» Directions for this task: Start at the line in the entries below that contains "oRP (nn : Byte)", stop at the line that contains "0x5c (R265). -/", and output exactly the lines in that span, both ends included.

» Collected data:
+ + +
-- ==== Sys2Proof/Syntax.lean ====
section
/-! DEFINITION. The instructions of the bo8: one constructor per row of spec/opcode_table.json, in the order of the opcode
map (R84 of spec/30_encoding.md). The register `%`, the count `s` and the condition `cc` are part of the opcode (R81), so
they are part of the constructor's name; a two-byte instruction carries its operand byte `nn` (R82). -/

namespace Sys2Proof

/-- The 256 instructions (R84, R86). -/
inductive Instr where
  /-- `H..`, opcode 0x00 (R333). -/
  | h
  /-- `ST.S`, opcode 0x01 (R171). -/
  | stS
  /-- `SS.X`, opcode 0x02 (R181). -/
  | ssX
  /-- `ST.X`, opcode 0x03 (R175). -/
  | stX
  /-- `SS.Y`, opcode 0x04 (R182). -/
  | ssY
  /-- `ST.Y`, opcode 0x05 (R176). -/
  | stY
  /-- `SS.Z`, opcode 0x06 (R183). -/
  | ssZ
  /-- `ST.Z`, opcode 0x07 (R177). -/
  | stZ
  /-- `IX0`, opcode 0x08 (R250). -/
  | ix0
  /-- `IX1`, opcode 0x09 (R250). -/
  | ix1
  /-- `IX2`, opcode 0x0a (R250). -/
  | ix2
  /-- `IX3`, opcode 0x0b (R250). -/
  | ix3
  /-- `IX4`, opcode 0x0c (R250). -/
  | ix4
  /-- `IX5`, opcode 0x0d (R250). -/
  | ix5
  /-- `IX6`, opcode 0x0e (R250). -/
  | ix6
  /-- `IX7`, opcode 0x0f (R250). -/
  | ix7
  /-- `IY0`, opcode 0x10 (R251). -/
  | iy0
  /-- `IY1`, opcode 0x11 (R251). -/
  | iy1
  /-- `IY2`, opcode 0x12 (R251). -/
  | iy2
  /-- `IY3`, opcode 0x13 (R251). -/
  | iy3
  /-- `IY4`, opcode 0x14 (R251). -/
  | iy4
  /-- `IY5`, opcode 0x15 (R251). -/
  | iy5
  /-- `IY6`, opcode 0x16 (R251). -/
  | iy6
  /-- `IY7`, opcode 0x17 (R251). -/
  | iy7
  /-- `IZ0`, opcode 0x18 (R252). -/
  | iz0
  /-- `IZ1`, opcode 0x19 (R252). -/
  | iz1
  /-- `IZ2`, opcode 0x1a (R252). -/
  | iz2
  /-- `IZ3`, opcode 0x1b (R252). -/
  | iz3
  /-- `IZ4`, opcode 0x1c (R252). -/
  | iz4
  /-- `IZ5`, opcode 0x1d (R252). -/
  | iz5
  /-- `IZ6`, opcode 0x1e (R252). -/
  | iz6
  /-- `IZ7`, opcode 0x1f (R252). -/
  | iz7
  /-- `ZO.S`, opcode 0x20 (R204). -/
  | zoS
  /-- `SL.S`, opcode 0x21 (R185). -/
  | slS
  /-- `ZO.X`, opcode 0x22 (R205). -/
  | zoX
  /-- `SL.X`, opcode 0x23 (R186). -/
  | slX
  /-- `ZO.Y`, opcode 0x24 (R206). -/
  | zoY
  /-- `SL.Y`, opcode 0x25 (R187). -/
  | slY
  /-- `ZO.Z`, opcode 0x26 (R207). -/
  | zoZ
  /-- `SL.Z`, opcode 0x27 (R188). -/
  | slZ
  /-- `DX0`, opcode 0x28 (R253). -/
  | dx0
  /-- `DX1`, opcode 0x29 (R253). -/
  | dx1
  /-- `DX2`, opcode 0x2a (R253). -/
  | dx2
  /-- `DX3`, opcode 0x2b (R253). -/
  | dx3
  /-- `DX4`, opcode 0x2c (R253). -/
  | dx4
  /-- `DX5`, opcode 0x2d (R253). -/
  | dx5
  /-- `DX6`, opcode 0x2e (R253). -/
  | dx6
  /-- `DX7`, opcode 0x2f (R253). -/
  | dx7
  /-- `DY0`, opcode 0x30 (R254). -/
  | dy0
  /-- `DY1`, opcode 0x31 (R254). -/
  | dy1
  /-- `DY2`, opcode 0x32 (R254). -/
  | dy2
  /-- `DY3`, opcode 0x33 (R254). -/
  | dy3
  /-- `DY4`, opcode 0x34 (R254). -/
  | dy4
  /-- `DY5`, opcode 0x35 (R254). -/
  | dy5
  /-- `DY6`, opcode 0x36 (R254). -/
  | dy6
  /-- `DY7`, opcode 0x37 (R254). -/
  | dy7
  /-- `DZ0`, opcode 0x38 (R255). -/
  | dz0
  /-- `DZ1`, opcode 0x39 (R255). -/
  | dz1
  /-- `DZ2`, opcode 0x3a (R255). -/
  | dz2
  /-- `DZ3`, opcode 0x3b (R255). -/
  | dz3
  /-- `DZ4`, opcode 0x3c (R255). -/
  | dz4
  /-- `DZ5`, opcode 0x3d (R255). -/
  | dz5
  /-- `DZ6`, opcode 0x3e (R255). -/
  | dz6
  /-- `DZ7`, opcode 0x3f (R255). -/
  | dz7
  /-- `O.VZ nn`, opcode 0x40 (R294). -/
  | oVZ (nn : Byte)
  /-- `O.VS nn`, opcode 0x41 (R295). -/
  | oVS (nn : Byte)
  /-- `B.VZ nn`, opcode 0x42 (R303). -/
  | bVZ (nn : Byte)
  /-- `B.VS nn`, opcode 0x43 (R304). -/
  | bVS (nn : Byte)
  /-- `O.UZ nn`, opcode 0x44 (R296). -/
  | oUZ (nn : Byte)
  /-- `O.US nn`, opcode 0x45 (R297). -/
  | oUS (nn : Byte)
  /-- `B.UZ nn`, opcode 0x46 (R305). -/
  | bUZ (nn : Byte)
  /-- `B.US nn`, opcode 0x47 (R306). -/
  | bUS (nn : Byte)
  /-- `O.AZ nn`, opcode 0x48 (R298). -/
  | oAZ (nn : Byte)
  /-- `O.AS nn`, opcode 0x49 (R299). -/
  | oAS (nn : Byte)
  /-- `B.AZ nn`, opcode 0x4a (R307). -/
  | bAZ (nn : Byte)
  /-- `B.AS nn`, opcode 0x4b (R308). -/
  | bAS (nn : Byte)
  /-- `O.KZ nn`, opcode 0x4c (R300). -/
  | oKZ (nn : Byte)
  /-- `O.KS nn`, opcode 0x4d (R301). -/
  | oKS (nn : Byte)
  /-- `B.KZ nn`, opcode 0x4e (R309). -/
  | bKZ (nn : Byte)
  /-- `B.KS nn`, opcode 0x4f (R310). -/
  | bKS (nn : Byte)
  /-- `O.WY nn`, opcode 0x50 (R293). -/
  | oWY (nn : Byte)
  /-- `O.RP nn`, opcode 0x51 (R292). -/
  | oRP (nn : Byte)
  /-- `B.WY nn`, opcode 0x52 (R302). -/
  | bWY (nn : Byte)
  /-- `B.CN nn`, opcode 0x53 (R311). -/
  | bCN (nn : Byte)
  /-- `GTR nn`, opcode 0x54 (R281). -/
  | gtr (nn : Byte)
  /-- `ADR nn`, opcode 0x55 (R282). -/
  | adr (nn : Byte)
  /-- `GTA nn`, opcode 0x56 (R280). -/
  | gta (nn : Byte)
  /-- `NOL nn`, opcode 0x57 (R285). -/
  | nol (nn : Byte)
  /-- `IKL nn`, opcode 0x58 (R262). -/
  | ikl (nn : Byte)
  /-- `DKL nn`, opcode 0x59 (R263). -/
  | dkl (nn : Byte)
  /-- `IXL nn`, opcode 0x5a (R264). -/
  | ixl (nn : Byte)
  /-- `DXL nn`, opcode 0x5b (R267). -/
  | dxl (nn : Byte)
  /-- `IYL nn`, opcode 0x5c (R265). -/
  | iyl (nn : Byte)
  /-- `DYL nn`, opcode 0x5d (R268). -/
  | dyl (nn : Byte)
  /-- `IZL nn`, opcode 0x5e (R266). -/
  | izl (nn : Byte)
  /-- `DZL nn`, opcode 0x5f (R269). -/
  | dzl (nn : Byte)
  /-- `AD. nn`, opcode 0x60 (R115). -/
  | ad (nn : Byte)
  /-- `LV. nn`, opcode 0x61 (R113). -/
  | lv (nn : Byte)
  /-- `AV. nn`, opcode 0x62 (R111). -/
  | av (nn : Byte)
  /-- `SV. nn`, opcode 0x63 (R112). -/
  | sv (nn : Byte)
  /-- `GT. nn`, opcode 0x64 (R114). -/
  | gt (nn : Byte)
  /-- `AN. nn`, opcode 0x65 (R108). -/
  | an (nn : Byte)
  /-- `XR. nn`, opcode 0x66 (R110). -/
  | xr (nn : Byte)
  /-- `NR. nn`, opcode 0x67 (R109). -/
  | nr (nn : Byte)
  /-- `STMX`, opcode 0x68 (R141). -/
  | stmx
  /-- `LVMX`, opcode 0x69 (R135). -/
  | lvmx
  /-- `AVMX`, opcode 0x6a (R129). -/
  | avmx
  /-- `SVMX`, opcode 0x6b (R132). -/
  | svmx
  /-- `GTMX`, opcode 0x6c (R138). -/
  | gtmx
  /-- `ANMX`, opcode 0x6d (R120). -/
  | anmx
  /-- `XRMX`, opcode 0x6e (R126). -/
  | xrmx
  /-- `NRMX`, opcode 0x6f (R123). -/
  | nrmx
  /-- `STMY`, opcode 0x70 (R142). -/
  | stmy
  /-- `LVMY`, opcode 0x71 (R136). -/
  | lvmy
  /-- `AVMY`, opcode 0x72 (R130). -/
  | avmy
  /-- `SVMY`, opcode 0x73 (R133). -/
  | svmy
  /-- `GTMY`, opcode 0x74 (R139). -/
  | gtmy
  /-- `ANMY`, opcode 0x75 (R121). -/
  | anmy
  /-- `XRMY`, opcode 0x76 (R127). -/
  | xrmy
  /-- `NRMY`, opcode 0x77 (R124). -/
  | nrmy
  /-- `STMZ`, opcode 0x78 (R143). -/
  | stmz
  /-- `LVMZ`, opcode 0x79 (R137). -/
  | lvmz
  /-- `AVMZ`, opcode 0x7a (R131). -/
  | avmz
  /-- `SVMZ`, opcode 0x7b (R134). -/
  | svmz
  /-- `GTMZ`, opcode 0x7c (R140). -/
  | gtmz
  /-- `ANMZ`, opcode 0x7d (R122). -/
  | anmz
  /-- `XRMZ`, opcode 0x7e (R128). -/
  | xrmz
  /-- `NRMZ`, opcode 0x7f (R125). -/
  | nrmz
  /-- `NO2`, opcode 0x80 (R284). -/
  | no2
  /-- `TK1`, opcode 0x81 (R241). -/
  | tk1
  /-- `TK2`, opcode 0x82 (R241). -/
  | tk2
  /-- `TK3`, opcode 0x83 (R241). -/
  | tk3
  /-- `TK4`, opcode 0x84 (R241). -/
  | tk4
  /-- `TK5`, opcode 0x85 (R241). -/
  | tk5
  /-- `TK6`, opcode 0x86 (R241). -/
  | tk6
  /-- `TK7`, opcode 0x87 (R241). -/
  | tk7
  /-- `TK8`, opcode 0x88 (R241). -/
  | tk8
  /-- `TK9`, opcode 0x89 (R241). -/
  | tk9
  /-- `TKa`, opcode 0x8a (R241). -/
  | tka
  /-- `TKb`, opcode 0x8b (R241). -/
  | tkb
  /-- `TKc`, opcode 0x8c (R241). -/
  | tkc
  /-- `TKd`, opcode 0x8d (R241). -/
  | tkd
  /-- `TKe`, opcode 0x8e (R241). -/
  | tke
  /-- `TKf`, opcode 0x8f (R241). -/
  | tkf
  /-- `NO1`, opcode 0x90 (R283). -/
  | no1
  /-- `TA1`, opcode 0x91 (R240). -/
  | ta1
  /-- `TA2`, opcode 0x92 (R240). -/
  | ta2
  /-- `TA3`, opcode 0x93 (R240). -/
  | ta3
  /-- `TA4`, opcode 0x94 (R240). -/
  | ta4
  /-- `TA5`, opcode 0x95 (R240). -/
  | ta5
  /-- `TA6`, opcode 0x96 (R240). -/
  | ta6
  /-- `TA7`, opcode 0x97 (R240). -/
  | ta7
  /-- `ST.B`, opcode 0x98 (R107). -/
  | stB
  /-- `LV.B`, opcode 0x99 (R105). -/
  | lvB
  /-- `AV.B`, opcode 0x9a (R103). -/
  | avB
  /-- `SV.B`, opcode 0x9b (R104). -/
  | svB
  /-- `GT.B`, opcode 0x9c (R106). -/
  | gtB
  /-- `AN.B`, opcode 0x9d (R100). -/
  | anB
  /-- `XR.B`, opcode 0x9e (R102). -/
  | xrB
  /-- `NR.B`, opcode 0x9f (R101). -/
  | nrB
  /-- `EX.S`, opcode 0xa0 (R197). -/
  | exS
  /-- `LV.S`, opcode 0xa1 (R152). -/
  | lvS
  /-- `AV.S`, opcode 0xa2 (R150). -/
  | avS
  /-- `SV.S`, opcode 0xa3 (R151). -/
  | svS
  /-- `GT.S`, opcode 0xa4 (R170). -/
  | gtS
  /-- `LD.S`, opcode 0xa5 (R155). -/
  | ldS
  /-- `AD.S`, opcode 0xa6 (R153). -/
  | adS
  /-- `SD.S`, opcode 0xa7 (R154). -/
  | sdS
  /-- `EX.X`, opcode 0xa8 (R198). -/
  | exX
  /-- `ES.X`, opcode 0xa9 (R201). -/
  | esX
  /-- `SW.X`, opcode 0xaa (R330). -/
  | swX
  /-- `RS.X`, opcode 0xab (R178). -/
  | rsX
  /-- `GT.X`, opcode 0xac (R172). -/
  | gtX
  /-- `LD.X`, opcode 0xad (R162). -/
  | ldX
  /-- `AD.X`, opcode 0xae (R156). -/
  | adX
  /-- `SD.X`, opcode 0xaf (R159). -/
  | sdX
  /-- `EX.Y`, opcode 0xb0 (R199). -/
  | exY
  /-- `ES.Y`, opcode 0xb1 (R202). -/
  | esY
  /-- `SW.Y`, opcode 0xb2 (R331). -/
  | swY
  /-- `RS.Y`, opcode 0xb3 (R179). -/
  | rsY
  /-- `GT.Y`, opcode 0xb4 (R173). -/
  | gtY
  /-- `LD.Y`, opcode 0xb5 (R163). -/
  | ldY
  /-- `AD.Y`, opcode 0xb6 (R157). -/
  | adY
  /-- `SD.Y`, opcode 0xb7 (R160). -/
  | sdY
  /-- `EX.Z`, opcode 0xb8 (R200). -/
  | exZ
  /-- `ES.Z`, opcode 0xb9 (R203). -/
  | esZ
  /-- `SW.Z`, opcode 0xba (R332). -/
  | swZ
  /-- `RS.Z`, opcode 0xbb (R180). -/
  | rsZ
  /-- `GT.Z`, opcode 0xbc (R174). -/
  | gtZ
  /-- `LD.Z`, opcode 0xbd (R164). -/
  | ldZ
  /-- `AD.Z`, opcode 0xbe (R158). -/
  | adZ
  /-- `SD.Z`, opcode 0xbf (R161). -/
  | sdZ
  /-- `R.VZ`, opcode 0xc0 (R313). -/
  | rVZ
  /-- `R.VS`, opcode 0xc1 (R314). -/
  | rVS
  /-- `R.UZ`, opcode 0xc2 (R315). -/
  | rUZ
  /-- `R.US`, opcode 0xc3 (R316). -/
  | rUS
  /-- `R.AZ`, opcode 0xc4 (R317). -/
  | rAZ
  /-- `R.AS`, opcode 0xc5 (R318). -/
  | rAS
  /-- `R.KZ`, opcode 0xc6 (R319). -/
  | rKZ
  /-- `R.KS`, opcode 0xc7 (R320). -/
  | rKS
  /-- `R.WY`, opcode 0xc8 (R312). -/
  | rWY
  /-- `R.CN`, opcode 0xc9 (R321). -/
  | rCN
  /-- `R.IX`, opcode 0xca (R322). -/
  | rIX
  /-- `R.DX`, opcode 0xcb (R325). -/
  | rDX
  /-- `R.IY`, opcode 0xcc (R323). -/
  | rIY
  /-- `R.DY`, opcode 0xcd (R326). -/
  | rDY
  /-- `R.IZ`, opcode 0xce (R324). -/
  | rIZ
  /-- `R.DZ`, opcode 0xcf (R327). -/
  | rDZ
  /-- `GH.S`, opcode 0xd0 (R190). -/
  | ghS
  /-- `GL.S`, opcode 0xd1 (R189). -/
  | glS
  /-- `GH.X`, opcode 0xd2 (R194). -/
  | ghX
  /-- `GL.X`, opcode 0xd3 (R191). -/
  | glX
  /-- `GH.Y`, opcode 0xd4 (R195). -/
  | ghY
  /-- `GL.Y`, opcode 0xd5 (R192). -/
  | glY
  /-- `GH.Z`, opcode 0xd6 (R196). -/
  | ghZ
  /-- `GL.Z`, opcode 0xd7 (R193). -/
  | glZ
  /-- `IC.S`, opcode 0xd8 (R228). -/
  | icS
  /-- `DC.S`, opcode 0xd9 (R231). -/
  | dcS
  /-- `IXE`, opcode 0xda (R256). -/
  | ixe
  /-- `DXE`, opcode 0xdb (R259). -/
  | dxe
  /-- `IYE`, opcode 0xdc (R257). -/
  | iye
  /-- `DYE`, opcode 0xdd (R260). -/
  | dye
  /-- `IZE`, opcode 0xde (R258). -/
  | ize
  /-- `DZE`, opcode 0xdf (R261). -/
  | dze
  /-- `ZO.U`, opcode 0xe0 (R214). -/
  | zoU
  /-- `SE.U`, opcode 0xe1 (R215). -/
  | seU
  /-- `ZO.V`, opcode 0xe2 (R210). -/
  | zoV
  /-- `SE.V`, opcode 0xe3 (R211). -/
  | seV
  /-- `CP.U`, opcode 0xe4 (R217). -/
  | cpU
  /-- `NE.U`, opcode 0xe5 (R216). -/
  | neU
  /-- `CP.V`, opcode 0xe6 (R213). -/
  | cpV
  /-- `NE.V`, opcode 0xe7 (R212). -/
  | neV
  /-- `PV.A`, opcode 0xe8 (R232). -/
  | pvA
  /-- `TZ.A`, opcode 0xe9 (R234). -/
  | tzA
  /-- `PV.B`, opcode 0xea (R233). -/
  | pvB
  /-- `TZ.B`, opcode 0xeb (R235). -/
  | tzB
  /-- `RD.A`, opcode 0xec (R236). -/
  | rdA
  /-- `RU.A`, opcode 0xed (R238). -/
  | ruA
  /-- `RD.B`, opcode 0xee (R237). -/
  | rdB
  /-- `RU.B`, opcode 0xef (R239). -/
  | ruB
  /-- `ZO.A`, opcode 0xf0 (R221). -/
  | zoA
  /-- `NE.A`, opcode 0xf1 (R218). -/
  | neA
  /-- `ZO.B`, opcode 0xf2 (R222). -/
  | zoB
  /-- `NE.B`, opcode 0xf3 (R219). -/
  | neB
  /-- `IV.A`, opcode 0xf4 (R224). -/
  | ivA
  /-- `DV.A`, opcode 0xf5 (R225). -/
  | dvA
  /-- `SL.K`, opcode 0xf6 (R184). -/
  | slK
  /-- `S.RP`, opcode 0xf7 (R287). -/
  | sRP
  /-- `IC.K`, opcode 0xf8 (R227). -/
  | icK
  /-- `DC.K`, opcode 0xf9 (R230). -/
  | dcK
  /-- `ZO.K`, opcode 0xfa (R223). -/
  | zoK
  /-- `NE.K`, opcode 0xfb (R220). -/
  | neK
  /-- `IC.A`, opcode 0xfc (R226). -/
  | icA
  /-- `DC.A`, opcode 0xfd (R229). -/
  | dcA
  /-- `GT.Q`, opcode 0xfe (R286). -/
  | gtQ
  /-- `J..`, opcode 0xff (R328). -/
  | j
deriving DecidableEq, Repr

/-- An opcode byte with the operand byte that follows it, if one does (formats F1 and F2, R81, R82). -/
structure RawInstr where
  opcode : Byte
  operand : Option Byte
deriving DecidableEq, Repr

end Sys2Proof
end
+ + +
» Exercise output:
  | oRP (nn : Byte)
  /-- `B.WY nn`, opcode 0x52 (R302). -/
  | bWY (nn : Byte)
  /-- `B.CN nn`, opcode 0x53 (R311). -/
  | bCN (nn : Byte)
  /-- `GTR nn`, opcode 0x54 (R281). -/
  | gtr (nn : Byte)
  /-- `ADR nn`, opcode 0x55 (R282). -/
  | adr (nn : Byte)
  /-- `GTA nn`, opcode 0x56 (R280). -/
  | gta (nn : Byte)
  /-- `NOL nn`, opcode 0x57 (R285). -/
  | nol (nn : Byte)
  /-- `IKL nn`, opcode 0x58 (R262). -/
  | ikl (nn : Byte)
  /-- `DKL nn`, opcode 0x59 (R263). -/
  | dkl (nn : Byte)
  /-- `IXL nn`, opcode 0x5a (R264). -/
  | ixl (nn : Byte)
  /-- `DXL nn`, opcode 0x5b (R267). -/
  | dxl (nn : Byte)
  /-- `IYL nn`, opcode 0x5c (R265). -/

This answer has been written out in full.